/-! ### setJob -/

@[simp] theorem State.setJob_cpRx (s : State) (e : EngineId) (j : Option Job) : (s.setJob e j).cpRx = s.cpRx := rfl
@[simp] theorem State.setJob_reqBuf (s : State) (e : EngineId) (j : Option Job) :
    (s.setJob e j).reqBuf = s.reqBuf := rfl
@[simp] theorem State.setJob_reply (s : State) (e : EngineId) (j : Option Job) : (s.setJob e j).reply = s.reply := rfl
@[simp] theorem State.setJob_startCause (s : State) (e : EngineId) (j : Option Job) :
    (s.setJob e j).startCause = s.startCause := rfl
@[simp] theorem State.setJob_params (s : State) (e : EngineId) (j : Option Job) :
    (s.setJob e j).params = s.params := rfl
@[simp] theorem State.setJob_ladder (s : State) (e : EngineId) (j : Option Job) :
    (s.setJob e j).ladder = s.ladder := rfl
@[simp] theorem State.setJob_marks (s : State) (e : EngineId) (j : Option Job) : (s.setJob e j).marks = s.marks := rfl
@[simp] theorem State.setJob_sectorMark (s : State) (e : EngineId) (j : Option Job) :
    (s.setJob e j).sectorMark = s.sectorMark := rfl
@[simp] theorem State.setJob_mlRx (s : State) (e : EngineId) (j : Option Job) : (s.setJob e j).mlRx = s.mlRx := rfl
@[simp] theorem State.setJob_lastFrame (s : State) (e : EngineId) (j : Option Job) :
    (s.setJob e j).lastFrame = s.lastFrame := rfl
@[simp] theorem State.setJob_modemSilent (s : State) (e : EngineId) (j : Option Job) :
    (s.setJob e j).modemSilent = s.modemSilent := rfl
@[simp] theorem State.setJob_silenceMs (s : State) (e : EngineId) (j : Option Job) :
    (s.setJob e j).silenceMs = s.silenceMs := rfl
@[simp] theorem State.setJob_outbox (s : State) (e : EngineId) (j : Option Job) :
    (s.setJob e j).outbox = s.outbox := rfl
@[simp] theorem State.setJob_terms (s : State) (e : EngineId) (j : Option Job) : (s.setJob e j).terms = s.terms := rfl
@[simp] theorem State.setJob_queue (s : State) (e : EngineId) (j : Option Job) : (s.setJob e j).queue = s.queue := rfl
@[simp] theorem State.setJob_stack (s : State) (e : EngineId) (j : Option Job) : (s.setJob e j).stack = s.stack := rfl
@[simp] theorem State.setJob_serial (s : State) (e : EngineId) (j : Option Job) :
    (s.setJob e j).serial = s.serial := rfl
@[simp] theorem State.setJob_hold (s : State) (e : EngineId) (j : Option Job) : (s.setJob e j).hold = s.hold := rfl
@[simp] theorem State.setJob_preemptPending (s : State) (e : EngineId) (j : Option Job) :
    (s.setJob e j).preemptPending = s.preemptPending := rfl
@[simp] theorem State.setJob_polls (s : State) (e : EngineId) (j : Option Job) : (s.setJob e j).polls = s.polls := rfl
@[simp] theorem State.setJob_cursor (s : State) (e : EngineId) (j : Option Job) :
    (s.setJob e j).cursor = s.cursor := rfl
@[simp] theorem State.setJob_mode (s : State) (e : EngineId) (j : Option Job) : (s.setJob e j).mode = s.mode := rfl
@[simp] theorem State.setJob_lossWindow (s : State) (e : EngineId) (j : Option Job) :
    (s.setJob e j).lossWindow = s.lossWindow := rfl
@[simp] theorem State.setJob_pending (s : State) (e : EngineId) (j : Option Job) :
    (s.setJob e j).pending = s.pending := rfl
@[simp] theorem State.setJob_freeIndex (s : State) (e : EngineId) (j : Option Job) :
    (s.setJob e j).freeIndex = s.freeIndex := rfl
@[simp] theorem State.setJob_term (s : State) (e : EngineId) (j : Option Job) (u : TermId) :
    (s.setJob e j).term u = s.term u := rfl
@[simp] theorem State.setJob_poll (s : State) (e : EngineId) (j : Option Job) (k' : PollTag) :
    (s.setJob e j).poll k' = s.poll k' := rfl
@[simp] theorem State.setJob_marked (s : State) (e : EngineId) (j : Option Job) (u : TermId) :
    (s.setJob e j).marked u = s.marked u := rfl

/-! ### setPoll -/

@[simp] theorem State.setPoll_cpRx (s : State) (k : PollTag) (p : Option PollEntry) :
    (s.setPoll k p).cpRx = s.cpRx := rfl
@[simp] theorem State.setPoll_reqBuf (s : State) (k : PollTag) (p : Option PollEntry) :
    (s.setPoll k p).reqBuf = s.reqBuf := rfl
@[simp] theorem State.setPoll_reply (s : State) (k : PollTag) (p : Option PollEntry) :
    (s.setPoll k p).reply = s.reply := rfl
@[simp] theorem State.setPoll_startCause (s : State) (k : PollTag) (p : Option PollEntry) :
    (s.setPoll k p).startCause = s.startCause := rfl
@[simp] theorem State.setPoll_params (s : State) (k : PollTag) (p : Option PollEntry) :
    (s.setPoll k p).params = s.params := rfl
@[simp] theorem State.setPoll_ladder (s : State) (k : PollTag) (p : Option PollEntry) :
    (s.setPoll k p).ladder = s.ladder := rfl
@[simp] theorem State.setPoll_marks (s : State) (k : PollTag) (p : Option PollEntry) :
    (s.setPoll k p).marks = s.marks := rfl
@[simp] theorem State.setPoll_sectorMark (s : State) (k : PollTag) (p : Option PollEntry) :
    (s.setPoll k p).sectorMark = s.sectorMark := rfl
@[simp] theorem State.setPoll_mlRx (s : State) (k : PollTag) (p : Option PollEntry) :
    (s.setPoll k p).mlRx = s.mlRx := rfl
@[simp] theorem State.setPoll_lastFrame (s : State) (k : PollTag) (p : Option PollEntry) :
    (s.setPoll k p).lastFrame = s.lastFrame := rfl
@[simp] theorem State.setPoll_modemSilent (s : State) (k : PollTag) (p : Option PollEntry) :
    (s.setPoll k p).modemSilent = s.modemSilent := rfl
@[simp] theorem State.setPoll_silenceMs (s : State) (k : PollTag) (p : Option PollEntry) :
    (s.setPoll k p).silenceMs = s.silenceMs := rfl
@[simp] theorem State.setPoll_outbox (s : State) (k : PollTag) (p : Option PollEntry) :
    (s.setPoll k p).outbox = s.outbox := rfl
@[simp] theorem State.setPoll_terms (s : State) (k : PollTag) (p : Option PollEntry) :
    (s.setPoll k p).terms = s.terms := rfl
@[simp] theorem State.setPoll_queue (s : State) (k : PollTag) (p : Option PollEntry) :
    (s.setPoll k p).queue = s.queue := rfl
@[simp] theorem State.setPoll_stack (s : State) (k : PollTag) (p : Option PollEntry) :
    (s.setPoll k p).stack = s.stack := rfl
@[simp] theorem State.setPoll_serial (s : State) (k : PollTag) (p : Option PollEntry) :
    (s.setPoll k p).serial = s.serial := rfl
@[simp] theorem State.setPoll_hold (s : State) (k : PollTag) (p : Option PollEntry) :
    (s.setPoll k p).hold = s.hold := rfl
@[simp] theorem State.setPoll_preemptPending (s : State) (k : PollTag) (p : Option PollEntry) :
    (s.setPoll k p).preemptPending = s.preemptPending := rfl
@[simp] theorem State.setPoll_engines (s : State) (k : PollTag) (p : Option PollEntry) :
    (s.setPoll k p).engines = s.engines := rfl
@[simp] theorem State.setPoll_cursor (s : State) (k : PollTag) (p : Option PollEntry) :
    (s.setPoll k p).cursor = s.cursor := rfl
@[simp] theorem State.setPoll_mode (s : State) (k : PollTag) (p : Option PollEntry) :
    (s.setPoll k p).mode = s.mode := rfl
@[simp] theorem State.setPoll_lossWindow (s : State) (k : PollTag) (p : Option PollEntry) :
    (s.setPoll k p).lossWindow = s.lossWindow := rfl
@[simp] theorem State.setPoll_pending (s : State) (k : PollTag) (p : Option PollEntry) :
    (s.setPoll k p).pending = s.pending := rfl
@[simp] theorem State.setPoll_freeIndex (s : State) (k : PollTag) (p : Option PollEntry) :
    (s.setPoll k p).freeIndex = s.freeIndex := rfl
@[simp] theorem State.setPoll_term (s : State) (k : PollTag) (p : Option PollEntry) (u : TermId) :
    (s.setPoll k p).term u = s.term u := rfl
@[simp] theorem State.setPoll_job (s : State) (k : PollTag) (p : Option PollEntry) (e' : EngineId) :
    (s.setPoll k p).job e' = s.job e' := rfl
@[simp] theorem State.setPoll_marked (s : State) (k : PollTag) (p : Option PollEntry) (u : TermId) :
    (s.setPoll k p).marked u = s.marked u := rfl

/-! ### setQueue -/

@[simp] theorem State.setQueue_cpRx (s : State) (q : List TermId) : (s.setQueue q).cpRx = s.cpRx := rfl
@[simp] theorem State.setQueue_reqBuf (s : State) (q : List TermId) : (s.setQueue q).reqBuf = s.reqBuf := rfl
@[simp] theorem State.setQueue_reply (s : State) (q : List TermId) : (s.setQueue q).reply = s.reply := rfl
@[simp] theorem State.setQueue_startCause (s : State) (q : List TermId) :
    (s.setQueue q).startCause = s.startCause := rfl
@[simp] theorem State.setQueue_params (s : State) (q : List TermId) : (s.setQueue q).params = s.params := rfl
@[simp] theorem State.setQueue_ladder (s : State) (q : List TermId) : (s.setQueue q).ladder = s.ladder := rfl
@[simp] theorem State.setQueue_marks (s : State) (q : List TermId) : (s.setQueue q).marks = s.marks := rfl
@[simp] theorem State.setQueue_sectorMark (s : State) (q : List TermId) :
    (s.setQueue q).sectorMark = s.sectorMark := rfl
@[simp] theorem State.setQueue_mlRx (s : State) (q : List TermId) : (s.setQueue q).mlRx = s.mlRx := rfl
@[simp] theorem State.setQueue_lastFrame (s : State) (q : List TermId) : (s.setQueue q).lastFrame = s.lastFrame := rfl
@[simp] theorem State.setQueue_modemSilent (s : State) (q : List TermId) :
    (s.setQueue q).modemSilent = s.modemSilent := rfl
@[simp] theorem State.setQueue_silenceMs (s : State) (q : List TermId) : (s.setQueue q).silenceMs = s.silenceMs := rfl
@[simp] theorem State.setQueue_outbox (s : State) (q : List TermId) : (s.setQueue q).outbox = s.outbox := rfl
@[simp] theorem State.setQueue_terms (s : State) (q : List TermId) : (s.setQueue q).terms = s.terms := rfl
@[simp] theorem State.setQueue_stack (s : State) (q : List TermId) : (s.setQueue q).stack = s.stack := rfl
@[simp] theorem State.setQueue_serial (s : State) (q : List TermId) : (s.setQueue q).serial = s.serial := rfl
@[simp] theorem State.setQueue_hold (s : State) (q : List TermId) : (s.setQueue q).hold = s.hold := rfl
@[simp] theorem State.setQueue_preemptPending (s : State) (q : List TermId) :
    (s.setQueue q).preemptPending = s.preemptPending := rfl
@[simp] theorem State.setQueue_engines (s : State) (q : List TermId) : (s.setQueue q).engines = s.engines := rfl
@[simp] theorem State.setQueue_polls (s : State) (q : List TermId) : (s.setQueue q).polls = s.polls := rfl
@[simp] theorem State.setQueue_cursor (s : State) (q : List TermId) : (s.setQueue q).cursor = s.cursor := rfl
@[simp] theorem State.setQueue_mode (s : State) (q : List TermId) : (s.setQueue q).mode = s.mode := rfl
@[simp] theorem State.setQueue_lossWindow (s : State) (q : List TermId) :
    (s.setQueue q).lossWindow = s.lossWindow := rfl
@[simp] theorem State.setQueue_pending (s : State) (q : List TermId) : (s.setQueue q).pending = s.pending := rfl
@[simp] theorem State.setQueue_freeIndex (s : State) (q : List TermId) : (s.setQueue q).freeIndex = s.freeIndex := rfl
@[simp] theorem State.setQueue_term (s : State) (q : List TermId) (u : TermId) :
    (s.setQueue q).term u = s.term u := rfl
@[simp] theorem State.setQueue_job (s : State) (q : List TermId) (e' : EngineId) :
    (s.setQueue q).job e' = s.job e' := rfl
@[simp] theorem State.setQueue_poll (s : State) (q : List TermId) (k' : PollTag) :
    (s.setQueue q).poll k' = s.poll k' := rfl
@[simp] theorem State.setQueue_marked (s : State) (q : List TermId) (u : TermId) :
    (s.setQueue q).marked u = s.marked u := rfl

Task to complete -
In the reply, include exactly the lines from the beginning of the entries above through the line holding "(s.setJob e j).silenceMs", and nothing besides.

Task output -
/-! ### setJob -/

@[simp] theorem State.setJob_cpRx (s : State) (e : EngineId) (j : Option Job) : (s.setJob e j).cpRx = s.cpRx := rfl
@[simp] theorem State.setJob_reqBuf (s : State) (e : EngineId) (j : Option Job) :
    (s.setJob e j).reqBuf = s.reqBuf := rfl
@[simp] theorem State.setJob_reply (s : State) (e : EngineId) (j : Option Job) : (s.setJob e j).reply = s.reply := rfl
@[simp] theorem State.setJob_startCause (s : State) (e : EngineId) (j : Option Job) :
    (s.setJob e j).startCause = s.startCause := rfl
@[simp] theorem State.setJob_params (s : State) (e : EngineId) (j : Option Job) :
    (s.setJob e j).params = s.params := rfl
@[simp] theorem State.setJob_ladder (s : State) (e : EngineId) (j : Option Job) :
    (s.setJob e j).ladder = s.ladder := rfl
@[simp] theorem State.setJob_marks (s : State) (e : EngineId) (j : Option Job) : (s.setJob e j).marks = s.marks := rfl
@[simp] theorem State.setJob_sectorMark (s : State) (e : EngineId) (j : Option Job) :
    (s.setJob e j).sectorMark = s.sectorMark := rfl
@[simp] theorem State.setJob_mlRx (s : State) (e : EngineId) (j : Option Job) : (s.setJob e j).mlRx = s.mlRx := rfl
@[simp] theorem State.setJob_lastFrame (s : State) (e : EngineId) (j : Option Job) :
    (s.setJob e j).lastFrame = s.lastFrame := rfl
@[simp] theorem State.setJob_modemSilent (s : State) (e : EngineId) (j : Option Job) :
    (s.setJob e j).modemSilent = s.modemSilent := rfl
@[simp] theorem State.setJob_silenceMs (s : State) (e : EngineId) (j : Option Job) :
    (s.setJob e j).silenceMs = s.silenceMs := rfl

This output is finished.